A granular LLM-and-expert assessment finds data-heavy cognitive occupations unusually exposed to automation while hands-on trades and high-stakes caregiving remain resilient; liability and compliance concerns create an emerging wage 'compliance premium' that could reshape who benefits from AI. The paper provides a diagnostic exposure index for 923 U.S. occupations but does not demonstrate realized employment or wage effects.

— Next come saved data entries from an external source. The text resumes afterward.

/-! ### The end of a descriptor (R238, R240, R241) -/

/-- VALUE of the record (R240): the CRC of a CRC that succeeded, otherwise the bytes written or read. -/
def DmaJob.value (j : DmaJob) (code : Nat) : Nat :=
  if j.op = 2 ∧ code = 0 then (if j.len = 0 then 0 else crcOut j.crc) else j.moved

/-- The descriptor ends: DEQ advances and its record waits to be written (R240). -/
def State.dmaEnd (s : State) (n i : Nat) (j : DmaJob) (code detail : Nat) : State :=
  let bytes := leBytes 4 (j.tag * 2 ^ 16 + code * 2 ^ 8 + detail) ++
    leBytes 4 (j.index * 2 ^ 16 + b2n j.overlap * 4 + j.dir) ++ leBytes 4 (j.value code)
  let r : DmaRec :=
    { inst := i, gen := (s.instOf i).gen, bytes := bytes, frame := s.frame, code := code
      notify := decide (code ≠ 0) || bitAt j.word5 27, resv := true, last := false }
  let s1 := s.editCh n fun c => { c with job := none, recs := c.recs ++ [r] }
  (s1.put (Fd.DMA_CH_STATUS_DEQ n) ((j.index + 1) % 65536)).showCh n

/-- R240, R241: the descriptor of channel `n` ends. What a FILL has yet to write has its turn before; `ok` false: it cannot be issued. -/
def execDmaDescriptorEnd (n : Nat) (ok : Bool) (s : State) : Out :=
  let c := s.ch n
  match c.job, c.inst with
  | some j, some i =>
    match j.outcome with
    | some (code, detail) => .next (s.dmaEnd n i j code detail)
    | none =>
      if j.loaded ∧ j.op = 1 ∧ s.mayDma (s.instOf i).port then
        if ¬ ok then .next (s.dmaEnd n i j 3 0)
        else
          let t := s.dmaGo
          match (t.ch n).job with
          | some k =>
            match k.outcome with
            | some (code, detail) => .next (t.dmaEnd n i k code detail)
            | none => .next t
          | none => .next t
      else .next s
  | _, _ => .next s

/-- The record at its place: two writes, the second with PHASE and FRAME, then the event (R183, R240, R241). -/
def State.writeDmaRec (s : State) (n : Nat) (r : DmaRec) : State :=
  let c := s.ch n
  let base := s.get (Fd.DMA_CH_CQ_LO_BASE_LO n) * 64 + s.get (Fd.DMA_CH_CQ_HI_BASE_HI n) * 2 ^ 32
  let a := base + (c.prod % s.dmaCqSize n) * 16
  let phase := 1 - (c.prod / s.dmaCqSize n) % 2
  let s1 := s.instWrite r.inst (s.dmaPasid n) a r.bytes false false
  let s2 := s1.instWrite r.inst (s.dmaPasid n) (a + 12) (leBytes 4 (phase * 2 ^ 31 + r.frame % 2 ^ 24)) false false
  let s3 := s2.editCh n fun x => { x with prod := (x.prod + 1) % 65536, resv := x.resv - 1 }
  let s4 := if (1 ≤ r.code ∧ r.code ≤ 3) ∨ r.code = 5 then s3.bump Fd.DMA_ERR_ERRORS else s3
  if r.notify then s4.occur (514 + 8 * r.inst) (2 ^ s4.localCh r.inst n) else s4
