-- ==== Sys2Proof/Laws/SMap.lean ====
section
/-! SUPPORT. Laws of the sparse arrays and memories: a write keeps the canonical form; a read after a write gives the value written
at its key and what stood there before at every other. -/

namespace Sys2Proof.Laws

open Sys2Proof.Machine

variable {α : Type} [DecidableEq α] {d : Nat → α}

theorem wfFrom_mono {lo : Option Nat} {k : Nat} {m : SMap α} (h : SMap.wfFrom d (some k) m = true)
    (hk : ∀ l, lo = some l → l ≤ k) : SMap.wfFrom d lo m = true := by
  cases m with
  | nil => rfl
  | cons x t =>
    simp only [SMap.wfFrom, Bool.and_eq_true, decide_eq_true_eq] at h ⊢
    refine ⟨⟨?_, h.1.2⟩, h.2⟩
    cases lo with
    | none => rfl
    | some l => have := hk l rfl; simp; omega

theorem wfFrom_filter (p : Nat × α → Bool) (m : SMap α) (lo : Option Nat) (h : SMap.wfFrom d lo m = true) :
    SMap.wfFrom d lo (m.filter p) = true := by
  induction m generalizing lo with
  | nil => rfl
  | cons x t ih =>
    obtain ⟨j, w⟩ := x
    have h0 := h
    simp only [SMap.wfFrom, Bool.and_eq_true] at h
    by_cases hp : p (j, w) = true
    · rw [List.filter_cons_of_pos hp]
      simp only [SMap.wfFrom, Bool.and_eq_true]
      exact ⟨h.1, ih (some j) h.2⟩
    · rw [List.filter_cons_of_neg hp]
      refine ih lo ?_
      cases lo with
      | none => exact wfFrom_mono h.2 fun l hl => by cases hl
      | some l =>
        refine wfFrom_mono h.2 fun l' hl => ?_
        cases hl
        have := h.1.1
        simp only [decide_eq_true_eq] at this
        omega

theorem wfFrom_insert (k : Nat) (v : α) (hv : v ≠ d k) (m : SMap α) (lo : Option Nat) (hlo : ∀ l, lo = some l → l < k)
    (h : SMap.wfFrom d lo m = true) : SMap.wfFrom d lo (SMap.insert k v m) = true := by
  induction m generalizing lo with
  | nil =>
    cases lo with
    | none => simp [SMap.insert, SMap.wfFrom, hv]
    | some l => simp [SMap.insert, SMap.wfFrom, hv, hlo l rfl]
  | cons x t ih =>
    obtain ⟨j, w⟩ := x
    simp only [SMap.wfFrom, Bool.and_eq_true] at h
    simp only [SMap.insert]
    split
    · next hkj =>
      simp only [SMap.wfFrom, Bool.and_eq_true]
      refine ⟨⟨?_, by simp [hv]⟩, ⟨⟨by simp [hkj], h.1.2⟩, h.2⟩⟩
      cases lo with
      | none => rfl
      | some l => simp [hlo l rfl]
    · split
      · next hkj =>
        subst hkj
        simp only [SMap.wfFrom, Bool.and_eq_true]
        exact ⟨⟨h.1.1, by simp [hv]⟩, h.2⟩
      · simp only [SMap.wfFrom, Bool.and_eq_true]
        exact ⟨h.1, ih (some j) (fun l hl => by cases hl; omega) h.2⟩

/-- A write keeps the canonical form. -/
theorem wf_put (k : Nat) (v : α) (m : SMap α) (h : SMap.wf d m = true) : SMap.wf d (SMap.put d k v m) = true := by
  unfold SMap.put
  split
  · exact wfFrom_filter _ m none h
  · next hv => exact wfFrom_insert k v hv m none (fun _ hl => by cases hl) h

/-- A memory write keeps the canonical form. -/
theorem wf_write (e : Nat → Byte) (m : Memory) (a : Nat) (bs : List Byte) (h : SMap.wf e m = true) :
    SMap.wf e (Memory.write e m a bs) = true := by
  induction bs generalizing m a with
  | nil => exact h
  | cons b bs ih => exact ih _ _ (wf_put a b m h)

omit [DecidableEq α] in
theorem get_insert (k j : Nat) (v : α) (m : SMap α) :
    SMap.get d (SMap.insert k v m) j = if j = k then v else SMap.get d m j := by
  induction m with
  | nil => simp only [SMap.insert, SMap.get, eq_comm]
  | cons x t ih =>
    obtain ⟨i, w⟩ := x
    simp only [SMap.insert]
    split
    · simp only [SMap.get, eq_comm (a := k)]
    · split
      · next h => subst h; simp only [SMap.get, eq_comm (a := k)]; split <;> rfl
      · simp only [SMap.get, ih]; split <;> (try split) <;> first | rfl | omega

omit [DecidableEq α] in
theorem get_erase (k j : Nat) (m : SMap α) :
    SMap.get d (m.filter fun x => x.1 != k) j = if j = k then d k else SMap.get d m j := by
  induction m with
  | nil => simp only [List.filter_nil, SMap.get]; split <;> simp_all
  | cons x t ih =>
    obtain ⟨i, w⟩ := x
    by_cases hi : i = k
    · subst hi
      rw [List.filter_cons_of_neg (by simp), ih]
      split
      · rfl
      · simp only [SMap.get]; rw [if_neg (by omega)]
    · rw [List.filter_cons_of_pos (by simp [hi])]
      simp only [SMap.get, ih]
      split <;> (try split) <;> first | rfl | omega

/-- Reading any key after a write. -/
theorem get_put (k j : Nat) (v : α) (m : SMap α) :
    SMap.get d (SMap.put d k v m) j = if j = k then v else SMap.get d m j := by
  unfold SMap.put
  split
  · next hv => rw [get_erase, hv]
  · exact get_insert k j v m

@[simp] theorem get_put_same (k : Nat) (v : α) (m : SMap α) : SMap.get d (SMap.put d k v m) k = v := by
  rw [get_put, if_pos rfl]

theorem get_put_other (k j : Nat) (v : α) (m : SMap α) (hj : j ≠ k) : SMap.get d (SMap.put d k v m) j = SMap.get d m j := by
  rw [get_put, if_neg hj]

/-- A byte outside the bytes written reads as before. -/
theorem get_write_other (e : Nat → Byte) (m : Memory) (a k : Nat) (bs : List Byte) (h : k < a ∨ a + bs.length ≤ k) :
    SMap.get e (Memory.write e m a bs) k = SMap.get e m k := by
  induction bs generalizing m a with
  | nil => rfl
  | cons b bs ih =>
    simp only [List.length_cons] at h
    rw [Memory.write, ih _ _ (by omega), get_put_other _ _ _ _ (by omega)]

/-- Bytes just written read back. -/
theorem read_write (e : Nat → Byte) (m : Memory) (a : Nat) (bs : List Byte) :
    Memory.read e (Memory.write e m a bs) a bs.length = bs := by
  induction bs generalizing m a with
  | nil => rfl
  | cons b bs ih =>
    simp only [List.length_cons, Memory.read, Memory.write]
    rw [ih, get_write_other _ _ _ _ _ (by omega), get_put_same]

/-- Bytes beside the bytes written read as before. -/
theorem read_write_other (e : Nat → Byte) (m : Memory) (a b n : Nat) (bs : List Byte) (h : b + n ≤ a ∨ a + bs.length ≤ b) :
    Memory.read e (Memory.write e m a bs) b n = Memory.read e m b n := by
  induction n generalizing b with
  | zero => rfl
  | succ n ih =>
    simp only [Memory.read]
    rw [get_write_other _ _ _ _ _ (by omega), ih (b + 1) (by omega)]

end Sys2Proof.Laws
end

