-- ==== Sys2Proof/Machine/Scratch.lean ====
section
/-! DEFINITION. The memories of the reduction cluster (09, R244, R245): the areas of the shared scratch, the words of each in use, and what
the local memory of each core holds. The contents stand in `State.red`, area by area; the spec gives no place of a value inside its
area. (DESIGN CHOICE, log entry 251.) -/

namespace Sys2Proof.Machine

/-- An area of the shared scratch (R245). -/
inductive ScratchArea where
  | tables     -- graph table banks 0 and 1
  | runs       -- run areas 0 and 1
  | state      -- node state of each bank's graph
  | delay      -- delay list
  | staging    -- result slots and trace records
  | commands   -- command queue
  deriving DecidableEq, Repr

def ScratchArea.all : List ScratchArea := [.tables, .runs, .state, .delay, .staging, .commands]

/-- First word location of an area. -/
def ScratchArea.base : ScratchArea → Nat
  | .tables => 0x00000
  | .runs => 0x08000
  | .state => 0x14000
  | .delay => 0x1A000
  | .staging => 0x1B000
  | .commands => 0x1F000

/-- Word locations of an area. -/
def ScratchArea.words : ScratchArea → Nat
  | .tables => 32768
  | .runs => 49152
  | .state => 24576
  | .delay => 4096
  | .staging => 16384
  | .commands => 4096

/-- Word locations of the shared scratch, and of each core's local memory (R244). -/
def scratchWords : Nat := 131072
def localWords : Nat := 8192

/-- The area that a word location belongs to. -/
def scratchArea (w : Nat) : Option ScratchArea :=
  ScratchArea.all.find? fun a => decide (a.base ≤ w ∧ w < a.base + a.words)

/-- First word location of bank `b`'s graph table, of run area `n` mod 2, and of bank `b`'s node state (R245, R254). -/
def tableBase (b : Nat) : Nat := ScratchArea.tables.base + 16384 * (b % 2)
def runBase (n : Nat) : Nat := ScratchArea.runs.base + 24576 * (n % 2)
def stateBase (b : Nat) : Nat := ScratchArea.state.base + 12288 * (b % 2)

/-- Words of a bank's graph table (R250). -/
def GBank.tableWords (g : GBank) : Nat := 16 + 8 * g.nodes.length + g.pool.length

/-- Words that an area holds at present. A result slot beyond the staging area's size still waits for its place there. -/
def Red.areaUsed (r : Red) : ScratchArea → Nat
  | .tables => ([r.bank0, r.bank1].filterMap id).foldl (fun n g => n + g.tableWords) 0
  | .runs => r.live.foldl (fun n x => n + valueFp (r.nodes x.bank)) 0
  | .state => ([r.bank0, r.bank1].filterMap id).foldl (fun n g => n + stateFp (g.nodes.map (·.outLen)) g.nodes) 0
  | .delay => 4 * r.delay.length
  | .staging => min r.staged stagingWords
  | .commands => r.queued

/-- The local memory of core `c` (R245): the inputs of the node in progress, which its run area gives, the words its outputs take, written
as it completes (R256), and a copy of the state of every node that the core ran last (bank, node, state words by element). A copy equals the shared word: a node's state changes only as a core
completes it, which then is the core that ran it last (R257). -/
structure GLocal where
  inputs : List RVal
  out    : Nat
  copies : List (Nat × Nat × SMap (List Int))
  deriving DecidableEq, Repr

def Red.localOf (r : Red) (c : Nat) : GLocal :=
  let ins := match (r.core c).busy with
    | some y => ((r.run y.run).bind fun x => (r.node x.bank y.node).map fun g =>
        ([g.a, g.b, g.c].filterMap id).map fun k => SMap.get (fun _ => []) x.out k).getD []
    | none => []
  let out := match (r.core c).busy with
    | some y => (((r.run y.run).bind fun x => r.node x.bank y.node).map (·.outLen)).getD 0
    | none => 0
  { inputs := ins
    out := out + (out + 23) / 24
    copies := [0, 1].flatMap fun b => match r.bank b with
      | some g => (List.range g.nodes.length).filterMap fun i =>
          if SMap.get (fun _ => 0) g.aff i = c + 1 then some (b, i, SMap.get (fun _ => []) g.st i) else none
      | none => [] }

end Sys2Proof.Machine
end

Bounded by Risk, Not Capability: Quantifying AI Occupational Substitution Rates via a Tech-Risk Dual-Factor Model

Shuyao Gao, Minghao Huang · April 06, 2026

arxiv descriptive low evidence 7/10 relevance Source PDF

Using an LLM ensemble plus expert HITL validation on 2,087 DWAs across 923 occupations, the paper constructs Relative Occupational Automation Indices showing high exposure for non-routine symbolic cognitive roles (OAI ≈ 0.70) and low exposure for unstructured physical and high-stakes caretaking roles, highlighting an emergent 'Compliance Premium'.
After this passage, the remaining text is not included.